British Prime Minister Boris Johnson sailed to victory with an overwhelming parliamentary majority last year. Since then it has all been rapidly downhill.
Burdened with an adversarial mad-cap adviser (Dominic Cummings) who is seen as the real prime minister, Johnson has struggled to do a negotiated deal with Europe to deliver Brexit. Relations between the UK and the EU’s principal Brexit negotiator, Michel Barnier, are positively fraught right now. Moreover, Johnson’s plan to do a quick trade deal with the U.S. has been torpedoed by Democratic U.S. Speaker of the House of Representatives Nancy Pelosi, who does not like his signaled plan to undermine the Good Friday Agreement in Northern Ireland.
Johnson, too, is haunted by London’s reputation as the welcoming home for Russia’s laundered dirty money. Indeed, the British establishment was aghast during the summer when Johnson had the media owner Evgeny Lebedev, the son of a KGB officer, made a Lord of the realm.
It is odd then that Johnson now has been touting China as a champion of, well, the climate!
Just last week Chinese President Xi Jinping said his country (the world's top polluter) aims to become carbon neutral before 2060. The pledge increases the prospect that the COP26 climate summit next November in Glasgow will be a success — which will be a good photo opp for Johnson on the world stage for his “Global Britain” strategy.

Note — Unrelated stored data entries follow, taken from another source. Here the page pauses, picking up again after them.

/-- The round-trip laws of 41_alu_helpers.md section 8 (the spec derives them): subtraction undoes addition,
decrement and increment undo each other leaving Carry, `addsp` and `add16` give the same result. -/
def Obligations.RoundTripLawsHold : Prop :=
  (∀ a b : Byte, (sub8 (add8 a b).result b).result = a) ∧
  (∀ v : Byte, (dec8 (inc8 v).result).result = v ∧ (inc8 (dec8 v).result).result = v ∧
    (inc8 v).flags.c = none ∧ (dec8 v).flags.c = none) ∧
  (∀ (a v : Byte) (c : Bool), (AluOp.run .cp a v c).result = a) ∧
  ∀ (sp : Word) (d : Byte), (addsp sp d).result = (add16 sp (signExtend16 d)).result

/-- `daa` does what it is for: after the addition or subtraction of two packed-BCD bytes it leaves the packed-BCD
sum or difference modulo 100, with C the decimal carry or borrow and H clear; and it keeps a packed-BCD byte that
needs no adjustment (the thresholds are general knowledge, decision D22, entry 16). -/
def Obligations.DaaAdjustsToPackedBcd : Prop :=
  (∀ a b : Byte, isBcd a = true → isBcd b = true →
    let sum := add8 a b
    let out := daa sum.result false (sum.flags.h.getD false) (sum.flags.c.getD false)
    isBcd out.result = true ∧ bcdValue out.result = (bcdValue a + bcdValue b) % 100 ∧
      out.flags = { z := some (decide ((bcdValue a + bcdValue b) % 100 = 0)), n := none, h := some false
                    c := some (decide (bcdValue a + bcdValue b ≥ 100)) }) ∧
  (∀ a b : Byte, isBcd a = true → isBcd b = true →
    let diff := sub8 a b
    let out := daa diff.result true (diff.flags.h.getD false) (diff.flags.c.getD false)
    isBcd out.result = true ∧ bcdValue out.result = (100 + bcdValue a - bcdValue b) % 100 ∧
      out.flags = { z := some (decide (bcdValue a = bcdValue b)), n := none, h := some false
                    c := some (decide (bcdValue a < bcdValue b)) }) ∧
  ∀ a : Byte, isBcd a = true →
    daa a false false false =
      { result := a, flags := { z := some (decide (a = 0)), n := none, h := some false, c := some false } }

/-! ## The instructions

Each statement gives the encoding, the completion and the whole effect of every form it names: every field of the
state that is not written in the record keeps its value, and memory is described by what every address reads. -/

/-- `LD r,r'` and `LD r,d8`: 56 opcodes (encodings decision D1, entry 10; the cost of `LD r,d8` D12, entry 11). -/
def Obligations.RegisterLoadsComplete : Prop :=
  (∀ (dst src : Reg8) (s : State),
    Encoded [BitVec.ofNat 8 (0x40 + 8 * dst.code + src.code)] (Instr.ldRegReg dst src) ∧
    exec (Instr.ldRegReg dst src) s = .next (({ s with cycles := s.cycles + 1 } : State).setReg dst (s.getReg src))) ∧
  ∀ (dst : Reg8) (v : Byte) (s : State),
    Encoded [BitVec.ofNat 8 (0x06 + 8 * dst.code), v] (Instr.ldRegD8 dst v) ∧
    exec (Instr.ldRegD8 dst v) s = .next (({ s with cycles := s.cycles + 2 } : State).setReg dst v)

/-- The loads of a register from memory: `LD r,(HL)`, `LD A,(BC)`, `LD A,(DE)`, `LD A,(a16)`, `LDH A,(a8)`,
`LD A,(C)`, each with its address, its one data read and its cost (forms and encodings decisions D1 and D22, entries
10 and 16; costs D12, entry 11). -/
def Obligations.LoadsFromMemoryComplete : Prop :=
  (∀ (dst : Reg8) (s : State),
    Encoded [BitVec.ofNat 8 (0x46 + 8 * dst.code)] (Instr.ldRegIndHl dst) ∧
    exec (Instr.ldRegIndHl dst) s = .next
      (({ s with cycles := s.cycles + 2, bus := s.bus ++ [.read s.hl (s.readByte s.hl)] } : State).setReg dst
        (s.readByte s.hl))) ∧
  ∀ (s : State) (a16 : Word) (a8 : Byte),
    (Encoded [0x0A] .ldAIndBc ∧ exec .ldAIndBc s = .next
      { s with a := s.readByte s.bc, cycles := s.cycles + 2, bus := s.bus ++ [.read s.bc (s.readByte s.bc)] }) ∧
    (Encoded [0x1A] .ldAIndDe ∧ exec .ldAIndDe s = .next
      { s with a := s.readByte s.de, cycles := s.cycles + 2, bus := s.bus ++ [.read s.de (s.readByte s.de)] }) ∧
    (Encoded [0xFA, loByte a16, hiByte a16] (.ldAIndA16 a16) ∧ exec (.ldAIndA16 a16) s = .next
      { s with a := s.readByte a16, cycles := s.cycles + 4, bus := s.bus ++ [.read a16 (s.readByte a16)] }) ∧
    (Encoded [0xF0, a8] (.ldhAIndA8 a8) ∧ exec (.ldhAIndA8 a8) s = .next
      { s with
        a := s.readByte (word16 0xFF a8), cycles := s.cycles + 3
        bus := s.bus ++ [.read (word16 0xFF a8) (s.readByte (word16 0xFF a8))] }) ∧
    (Encoded [0xF2] .ldAIndC ∧ exec .ldAIndC s = .next
      { s with
        a := s.readByte (word16 0xFF s.c), cycles := s.cycles + 2
        bus := s.bus ++ [.read (word16 0xFF s.c) (s.readByte (word16 0xFF s.c))] })

/-- The stores of one byte: `LD (HL),r`, `LD (HL),d8`, `LD (BC),A`, `LD (DE),A`, `LD (a16),A`, `LDH (a8),A`,
`LD (C),A`: every other byte of memory, and the byte itself where its region does not store, reads as before (forms
and encodings decisions D1 and D22, entries 10 and 16; costs D12, entry 11; regions D10, D19, D20, entries 4, 5). -/
def Obligations.ByteStoresComplete : Prop :=
  (∀ (src : Reg8) (s : State),
    Encoded [BitVec.ofNat 8 (0x70 + src.code)] (Instr.ldIndHlReg src) ∧
    ∃ m, exec (Instr.ldIndHlReg src) s = .next
        { s with mem := m, cycles := s.cycles + 2, bus := s.bus ++ [.write s.hl (s.getReg src)] } ∧
      Written s.mem m s.hl (s.getReg src)) ∧
  ∀ (s : State) (a16 : Word) (v : Byte),
    (Encoded [0x36, v] (.ldIndHlD8 v) ∧
      ∃ m, exec (.ldIndHlD8 v) s = .next
          { s with mem := m, cycles := s.cycles + 3, bus := s.bus ++ [.write s.hl v] } ∧
        Written s.mem m s.hl v) ∧
    (Encoded [0x02] .ldIndBcA ∧
      ∃ m, exec .ldIndBcA s = .next
          { s with mem := m, cycles := s.cycles + 2, bus := s.bus ++ [.write s.bc s.a] } ∧
        Written s.mem m s.bc s.a) ∧
    (Encoded [0x12] .ldIndDeA ∧
      ∃ m, exec .ldIndDeA s = .next
          { s with mem := m, cycles := s.cycles + 2, bus := s.bus ++ [.write s.de s.a] } ∧
        Written s.mem m s.de s.a) ∧
    (Encoded [0xEA, loByte a16, hiByte a16] (.ldIndA16A a16) ∧
      ∃ m, exec (.ldIndA16A a16) s = .next
          { s with mem := m, cycles := s.cycles + 4, bus := s.bus ++ [.write a16 s.a] } ∧
        Written s.mem m a16 s.a) ∧
    (Encoded [0xE0, v] (.ldhIndA8A v) ∧
      ∃ m, exec (.ldhIndA8A v) s = .next
          { s with mem := m, cycles := s.cycles + 3, bus := s.bus ++ [.write (word16 0xFF v) s.a] } ∧
        Written s.mem m (word16 0xFF v) s.a) ∧
    (Encoded [0xE2] .ldIndCA ∧
      ∃ m, exec .ldIndCA s = .next
          { s with mem := m, cycles := s.cycles + 2, bus := s.bus ++ [.write (word16 0xFF s.c) s.a] } ∧
        Written s.mem m (word16 0xFF s.c) s.a)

Nick Mabey, CEO of think tank E3G, claims a successful summit would allow Johnson to demonstrate “that Britain has not destroyed all of its geopolitical influence through Brexit.”
Of course, any port in a storm and Johnson is happy to take advantage of the momentum provided by Xi. “What a fantastic thing it is,” he told a U.N. roundtable a few days after China’s move.
Well, indeed. But there is a long way to go between now and November as many in his own party will observe.